━━━ Dataset content ━━━
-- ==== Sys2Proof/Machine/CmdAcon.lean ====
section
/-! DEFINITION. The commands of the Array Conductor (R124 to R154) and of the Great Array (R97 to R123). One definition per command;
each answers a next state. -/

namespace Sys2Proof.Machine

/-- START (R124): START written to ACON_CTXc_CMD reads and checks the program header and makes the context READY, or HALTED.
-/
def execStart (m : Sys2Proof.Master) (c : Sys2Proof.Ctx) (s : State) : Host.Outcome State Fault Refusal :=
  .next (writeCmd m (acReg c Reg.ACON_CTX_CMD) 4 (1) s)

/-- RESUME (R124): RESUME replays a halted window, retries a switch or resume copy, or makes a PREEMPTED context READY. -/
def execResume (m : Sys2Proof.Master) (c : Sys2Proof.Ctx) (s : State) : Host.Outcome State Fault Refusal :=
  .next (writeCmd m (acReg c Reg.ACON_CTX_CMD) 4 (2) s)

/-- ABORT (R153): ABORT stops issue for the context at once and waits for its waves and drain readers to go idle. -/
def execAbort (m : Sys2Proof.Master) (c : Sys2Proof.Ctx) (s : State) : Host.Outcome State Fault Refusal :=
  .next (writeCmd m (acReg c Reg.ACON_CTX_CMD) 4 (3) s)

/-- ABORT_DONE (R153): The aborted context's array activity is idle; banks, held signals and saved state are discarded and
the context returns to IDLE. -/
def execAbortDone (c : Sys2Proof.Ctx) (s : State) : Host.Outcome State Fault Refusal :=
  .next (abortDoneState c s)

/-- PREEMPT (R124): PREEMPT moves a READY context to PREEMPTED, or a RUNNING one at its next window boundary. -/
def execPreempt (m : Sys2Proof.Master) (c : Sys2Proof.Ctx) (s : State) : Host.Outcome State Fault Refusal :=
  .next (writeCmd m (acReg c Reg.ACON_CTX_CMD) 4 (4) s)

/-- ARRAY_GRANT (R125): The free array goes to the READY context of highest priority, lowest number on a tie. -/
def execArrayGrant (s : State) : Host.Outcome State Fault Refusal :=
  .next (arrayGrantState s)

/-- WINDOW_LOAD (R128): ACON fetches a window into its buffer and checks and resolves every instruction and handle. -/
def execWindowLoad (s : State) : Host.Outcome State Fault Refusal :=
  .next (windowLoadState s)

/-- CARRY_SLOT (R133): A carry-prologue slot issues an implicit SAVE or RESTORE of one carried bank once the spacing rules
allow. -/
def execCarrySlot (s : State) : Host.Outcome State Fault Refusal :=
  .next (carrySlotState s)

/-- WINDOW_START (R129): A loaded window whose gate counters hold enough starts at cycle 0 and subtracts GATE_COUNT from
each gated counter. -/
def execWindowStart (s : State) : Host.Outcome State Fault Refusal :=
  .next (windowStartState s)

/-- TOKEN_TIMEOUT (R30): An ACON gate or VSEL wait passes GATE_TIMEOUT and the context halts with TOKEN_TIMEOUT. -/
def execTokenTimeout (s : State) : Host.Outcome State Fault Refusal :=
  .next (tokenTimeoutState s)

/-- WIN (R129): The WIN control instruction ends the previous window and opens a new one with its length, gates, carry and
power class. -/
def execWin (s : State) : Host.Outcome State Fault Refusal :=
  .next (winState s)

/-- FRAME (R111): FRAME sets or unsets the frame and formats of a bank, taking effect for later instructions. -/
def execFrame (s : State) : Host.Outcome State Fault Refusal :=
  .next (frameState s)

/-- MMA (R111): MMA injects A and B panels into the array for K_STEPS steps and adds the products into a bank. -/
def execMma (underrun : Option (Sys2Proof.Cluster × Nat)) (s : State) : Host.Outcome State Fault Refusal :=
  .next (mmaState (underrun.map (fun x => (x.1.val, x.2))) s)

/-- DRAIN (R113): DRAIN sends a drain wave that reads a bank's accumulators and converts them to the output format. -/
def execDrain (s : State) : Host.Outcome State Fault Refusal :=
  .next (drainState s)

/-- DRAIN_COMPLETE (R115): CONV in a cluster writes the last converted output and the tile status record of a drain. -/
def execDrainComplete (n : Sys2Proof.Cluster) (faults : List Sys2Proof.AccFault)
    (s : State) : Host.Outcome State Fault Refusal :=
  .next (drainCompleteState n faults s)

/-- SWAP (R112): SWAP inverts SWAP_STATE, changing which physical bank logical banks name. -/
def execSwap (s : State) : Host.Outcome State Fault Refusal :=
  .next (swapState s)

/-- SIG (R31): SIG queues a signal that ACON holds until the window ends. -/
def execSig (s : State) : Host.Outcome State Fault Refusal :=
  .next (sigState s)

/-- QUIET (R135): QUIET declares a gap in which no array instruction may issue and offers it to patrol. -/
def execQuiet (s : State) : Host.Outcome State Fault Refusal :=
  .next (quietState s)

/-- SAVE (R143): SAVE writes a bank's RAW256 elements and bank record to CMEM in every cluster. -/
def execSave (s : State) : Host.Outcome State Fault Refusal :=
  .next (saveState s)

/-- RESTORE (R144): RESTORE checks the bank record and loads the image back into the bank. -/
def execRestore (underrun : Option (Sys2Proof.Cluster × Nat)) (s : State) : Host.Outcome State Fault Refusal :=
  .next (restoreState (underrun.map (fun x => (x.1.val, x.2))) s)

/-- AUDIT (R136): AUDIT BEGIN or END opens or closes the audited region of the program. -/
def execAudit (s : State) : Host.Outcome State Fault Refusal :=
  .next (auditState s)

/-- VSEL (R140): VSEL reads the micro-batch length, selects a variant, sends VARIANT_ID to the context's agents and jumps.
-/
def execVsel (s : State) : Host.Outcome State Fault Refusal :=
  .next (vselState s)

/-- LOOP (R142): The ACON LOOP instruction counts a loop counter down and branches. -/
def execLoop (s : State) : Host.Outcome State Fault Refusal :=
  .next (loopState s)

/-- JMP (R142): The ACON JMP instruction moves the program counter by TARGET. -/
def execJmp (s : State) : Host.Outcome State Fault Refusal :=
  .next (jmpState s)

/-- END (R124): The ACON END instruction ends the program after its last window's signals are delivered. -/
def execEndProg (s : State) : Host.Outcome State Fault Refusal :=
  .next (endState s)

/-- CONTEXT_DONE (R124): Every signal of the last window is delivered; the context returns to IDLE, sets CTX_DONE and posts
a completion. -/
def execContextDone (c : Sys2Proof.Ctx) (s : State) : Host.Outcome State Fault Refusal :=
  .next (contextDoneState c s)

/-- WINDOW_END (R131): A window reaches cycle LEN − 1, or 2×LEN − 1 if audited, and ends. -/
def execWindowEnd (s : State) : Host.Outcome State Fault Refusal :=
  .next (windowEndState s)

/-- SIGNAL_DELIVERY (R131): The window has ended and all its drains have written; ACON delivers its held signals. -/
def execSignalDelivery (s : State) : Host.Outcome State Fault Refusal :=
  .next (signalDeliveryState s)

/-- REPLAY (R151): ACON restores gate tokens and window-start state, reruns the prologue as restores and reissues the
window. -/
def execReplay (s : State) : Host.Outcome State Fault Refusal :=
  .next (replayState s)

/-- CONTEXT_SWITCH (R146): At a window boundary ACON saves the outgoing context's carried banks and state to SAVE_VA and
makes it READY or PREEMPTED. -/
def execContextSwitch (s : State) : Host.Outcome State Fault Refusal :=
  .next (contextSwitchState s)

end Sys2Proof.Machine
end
━━━
What this task involves:
Using the listing above, return word for word each line from the one that has "def execFrame (s" through the one that has "def execDrainComplete (n", and no line outside that range.

Written response:
def execFrame (s : State) : Host.Outcome State Fault Refusal :=
  .next (frameState s)

/-- MMA (R111): MMA injects A and B panels into the array for K_STEPS steps and adds the products into a bank. -/
def execMma (underrun : Option (Sys2Proof.Cluster × Nat)) (s : State) : Host.Outcome State Fault Refusal :=
  .next (mmaState (underrun.map (fun x => (x.1.val, x.2))) s)

/-- DRAIN (R113): DRAIN sends a drain wave that reads a bank's accumulators and converts them to the output format. -/
def execDrain (s : State) : Host.Outcome State Fault Refusal :=
  .next (drainState s)

/-- DRAIN_COMPLETE (R115): CONV in a cluster writes the last converted output and the tile status record of a drain. -/
def execDrainComplete (n : Sys2Proof.Cluster) (faults : List Sys2Proof.AccFault)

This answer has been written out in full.